Instructions to follow:
Write out exactly the lines from the start of the entries through the one that contains "else s.readWave w s.arg.n", including both.

START Dataset entries

/-- The totals of a pass: this package's reading and its children's. -/
def XWave.total (x : XWave) : Word × Word × Bool :=
  x.replies.foldl (fun t r => (t.1 + r.inj, t.2.1 + r.con, t.2.2 || r.act)) (x.own.getD (0, 0, false))

/-- The reply of this package to its parent. -/
def State.replyUp (s : State) (x : XWave) : State :=
  let (i, c, a) := x.total
  let r : WaveReply := ⟨s.ownChip x.job, x.wave, x.second, x.failed, i, c, a⟩
  (s.transmit (.control x.job (s.parent x.job) x.wave (.reply r))).setXwave x.job (some { x with own := none })

/-- A pass has ended at the root (R362). -/
def State.rootPass (s : State) (x : XWave) : State :=
  let (i, c, a) := x.total
  if x.failed then s.takeVerdict x false x.start
  else
    match x.pass1 with
    | none => s.startPass { x with second := true, pass1 := some (i, c) }
    | some (i1, c1) => (s.modJob x.job fun q => { q with qsumI := i, qsumC := c }).takeVerdict x (verdictOf i1 c1 i c a) x.start

/-- A pass on this package: it ends at once with a failed reply, or with the last one (R362). -/
def State.passOn (s : State) (job : Nat) : State :=
  match s.xwave job with
  | none => s
  | some x =>
    let done := x.failed || (waveRead x.read && (s.children job).all fun c => x.replies.any fun r => r.child = c)
    if x.own.isNone || !done then s else if s.isRoot job then s.rootPass x else s.replyUp x

/-- The package's own pass of a cross-package wave reads one interface, with ACT cleared in pass 1 only (R358, R362). -/
def State.readX (s : State) (job : Nat) (second : Bool) (i : Nat) : State :=
  match s.xwave job with
  | some x =>
    match x.own with
    | some sum =>
      if x.second ≠ second || !waveNext x.read i then s
      else
        ((if second then s else s.clearAct i job).setXwave job
          (some { x with own := some (addReading sum (s.reading i job)), read := i :: x.read })).passOn job
    | none => s
  | none => s

/-- SWEEP_WAVE_START: a wave starts, and pass 1 reads its interfaces one by one, with ACT cleared; operands: the interface, and 0
for the local wave or 1 + the job of a cross-package wave (R358, R362). -/
def execSweepWaveStart (s : State) : Out :=
  s.event fun s =>
    if s.arg.m ≠ 0 then s.readX (s.arg.m - 1) false s.arg.n
    else
      match s.fabric.wave with
      | some w => if w.second then s else s.readWave w s.arg.n
      | none => s.startWave

/-- SWEEP_PASS2: pass 2 begins once pass 1 has read every interface, and reads them one by one; operands as for SWEEP_WAVE_START
(R358, R362). -/
def execSweepPass2 (s : State) : Out :=
  s.event fun s =>
    if s.arg.m ≠ 0 then s.readX (s.arg.m - 1) true s.arg.n
    else
      match s.fabric.wave with
      | some w =>
        if w.second then s.readWave w s.arg.n
        else if waveRead w.read then s.readWave { w with second := true, read := [] } s.arg.n
        else s
      | none => s

/-- Cycles in a number of µs (R18). -/
def usCycles (n : Nat) : Nat := 1200 * n

/-- XWAVE_START: this package is the root of a job on many packages, and XPERIOD has passed (R360, R362). -/
def execXwaveStart (s : State) : Out :=
  s.event fun s =>
    let j := s.arg.n
    let q := s.job j
    let early := match q.xlast with
      | some t => decide ((s.sidereal - t).toNat < usCycles (max 10 q.xperiod))
      | none => false
    if 64 ≤ j || !q.live || q.nm1 = 0 || !s.pkg.sweepEn || !s.isRoot j || (s.xwave j).isSome || early then s
    else
      let x : XWave :=
        { job := j, wave := s.fabric.nextXwave, second := false, start := s.sidereal, reached := s.sidereal, asked := s.sidereal
          own := none, read := [], pass1 := none, replies := [], failed := false }
      let s1 := { s with fabric := { s.fabric with nextXwave := s.fabric.nextXwave + 1 } }.modJob j fun q =>
        { q with xlast := some s.sidereal, xperiod := s.pkg.xperiod }
      (s1.startPass x).passOn j

/-- A control message of an earlier wave than the latest that this package knows of is ignored (R362). -/
def State.olderWave (s : State) (job wave : Nat) : Bool := match (s.job job).xwave with
  | some n => decide (wave < n)
  | none => false

/-- XWAVE_REQUEST_RECEIVE (R362). -/
def execXwaveRequestReceive (s : State) : Out :=
  s.event fun s =>
    let j := s.arg.n
    let q := s.job j
    if 64 ≤ j || !q.live || q.nm1 = 0 || s.isRoot j || s.olderWave j s.arg.m then s
    else if s.arg.flag then
      match s.xwave j with
      | some x => if x.wave = s.arg.m && !x.second then (s.startPass { x with second := true }).passOn j else s
      | none => s
    else
      let x : XWave :=
        { job := j, wave := s.arg.m, second := false, start := 0, reached := s.sidereal, asked := s.sidereal, own := none, read := []
          pass1 := none, replies := [], failed := false }
      (s.startPass x).passOn j

/-- A reply of the running pass from a child that has not replied. -/
def State.takeReply (s : State) (job : Nat) (r : WaveReply) : State :=
  match s.xwave job with
  | some x =>
    if x.own.isNone || r.wave ≠ x.wave || r.second ≠ x.second || !(s.children job).contains r.child || x.replies.any (fun o => o.child = r.child)
    then s
    else (s.setXwave job (some { x with replies := x.replies ++ [r], failed := x.failed || r.failed })).passOn job
  | none => s

/-- XWAVE_REPLY_RECEIVE (R362). -/
def execXwaveReplyReceive (s : State) : Out :=
  s.event fun s => match s.arg.reply with
    | some r => s.takeReply s.arg.n r
    | none => s

/-- A child that counts as having replied failed (R362). -/
def State.failChild (s : State) (job child : Nat) : State :=
  match s.xwave job with
  | some x => s.takeReply job ⟨child, x.wave, x.second, true, 0, 0, false⟩
  | none => s

/-- XWAVE_REPLY_TIMEOUT (R362). -/
def execXwaveReplyTimeout (s : State) : Out :=
  s.event fun s =>
    match s.xwave s.arg.n with
    | some x =>
      if usCycles (2 * s.port.retry * s.port.rto) ≤ (s.sidereal - x.asked).toNat then s.failChild s.arg.n s.arg.m else s
    | none => s

/-- The verdict of a wave whose requests did not reach this package (R362). -/
def State.lateVerdict (s : State) (job wave : Nat) (quiet : Bool) (start : Word) : State :=
  ((s.modJob job fun q => { q.verdict quiet start with xwave := some wave }).setXwave job none).tellChildren job wave (.verdict quiet start)

/-- XWAVE_VERDICT_RECEIVE: a verdict of an earlier wave is ignored, as is one that has been taken (R362). -/
def execXwaveVerdictReceive (s : State) : Out :=
  s.event fun s =>
    let j := s.arg.n
    let q := s.job j
    if 64 ≤ j || !q.live || q.nm1 = 0 || s.isRoot j || s.olderWave j s.arg.m then s
    else
      match s.xwave j with
      | some x =>
        if x.wave = s.arg.m then s.takeVerdict x s.arg.flag s.arg.v else s.lateVerdict j s.arg.m s.arg.flag s.arg.v
      | none => if q.xwave = some s.arg.m then s else s.lateVerdict j s.arg.m s.arg.flag s.arg.v

/-! The port (R363 to R365) -/

/-- A packet leaves the port's list. -/
def State.dropPacket (s : State) (n : Nat) : State := { s with port := { s.port with packets := s.port.packets.filter fun p => p.n ≠ n } }

/-- A packet carries bytes of an LSEND. -/
def Packet.ofLsend (n : Nat) (p : Packet) : Bool := match p.cargo with
  | .link _ _ _ _ _ _ lsend _ _ _ _ => lsend = n
  | _ => false

/-- The transfer of an LSEND is abandoned: no packet of it is transmitted any more (R321, R363). -/
def State.dropLink (s : State) (lsend : Nat) : State := { s with port := { s.port with packets := s.port.packets.filter fun p => !p.ofLsend lsend } }

/-- When a packet is abandoned, at the end of its last interval (R365). -/
def Packet.abandoned (p : Packet) : Word := p.last + word (usCycles p.rto)

/-- UERTO has passed since the packet's latest transmission (R365). -/
def State.rtoOver (s : State) (p : Packet) : Bool := decide (usCycles p.rto ≤ (s.sidereal - p.last).toNat)

/-- A packet transmitted once more, where it is due (R365). -/
def State.again (s : State) (p : Packet) : Packet :=
  if decide (p.sent < p.retry) && s.rtoOver p then { p with sent := p.sent + 1, last := s.sidereal } else p

/-- UE_RETRANSMIT (R365). -/
def execUeRetransmit (s : State) : Out :=
  s.event fun s =>
    { s with port := { s.port with packets := s.port.packets.map fun p => if p.n = s.arg.n then s.again p else p } }

/-- UE_ACK_RECEIVE: a message's holder here counts it consumed (R356, R365). -/
def execUeAckReceive (s : State) : Out :=
  s.event fun s =>
    match s.port.packets.find? fun p => p.n = s.arg.n with
    | some p => (match p.cargo with
      | .message m => (s.dropPacket p.n).consume portIface m.job
      | _ => s.dropPacket p.n)
    | none => s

END Dataset entries

Exercise output:
/-- The totals of a pass: this package's reading and its children's. -/
def XWave.total (x : XWave) : Word × Word × Bool :=
  x.replies.foldl (fun t r => (t.1 + r.inj, t.2.1 + r.con, t.2.2 || r.act)) (x.own.getD (0, 0, false))

/-- The reply of this package to its parent. -/
def State.replyUp (s : State) (x : XWave) : State :=
  let (i, c, a) := x.total
  let r : WaveReply := ⟨s.ownChip x.job, x.wave, x.second, x.failed, i, c, a⟩
  (s.transmit (.control x.job (s.parent x.job) x.wave (.reply r))).setXwave x.job (some { x with own := none })

/-- A pass has ended at the root (R362). -/
def State.rootPass (s : State) (x : XWave) : State :=
  let (i, c, a) := x.total
  if x.failed then s.takeVerdict x false x.start
  else
    match x.pass1 with
    | none => s.startPass { x with second := true, pass1 := some (i, c) }
    | some (i1, c1) => (s.modJob x.job fun q => { q with qsumI := i, qsumC := c }).takeVerdict x (verdictOf i1 c1 i c a) x.start

/-- A pass on this package: it ends at once with a failed reply, or with the last one (R362). -/
def State.passOn (s : State) (job : Nat) : State :=
  match s.xwave job with
  | none => s
  | some x =>
    let done := x.failed || (waveRead x.read && (s.children job).all fun c => x.replies.any fun r => r.child = c)
    if x.own.isNone || !done then s else if s.isRoot job then s.rootPass x else s.replyUp x

/-- The package's own pass of a cross-package wave reads one interface, with ACT cleared in pass 1 only (R358, R362). -/
def State.readX (s : State) (job : Nat) (second : Bool) (i : Nat) : State :=
  match s.xwave job with
  | some x =>
    match x.own with
    | some sum =>
      if x.second ≠ second || !waveNext x.read i then s
      else
        ((if second then s else s.clearAct i job).setXwave job
          (some { x with own := some (addReading sum (s.reading i job)), read := i :: x.read })).passOn job
    | none => s
  | none => s

/-- SWEEP_WAVE_START: a wave starts, and pass 1 reads its interfaces one by one, with ACT cleared; operands: the interface, and 0
for the local wave or 1 + the job of a cross-package wave (R358, R362). -/
def execSweepWaveStart (s : State) : Out :=
  s.event fun s =>
    if s.arg.m ≠ 0 then s.readX (s.arg.m - 1) false s.arg.n
    else
      match s.fabric.wave with
      | some w => if w.second then s else s.readWave w s.arg.n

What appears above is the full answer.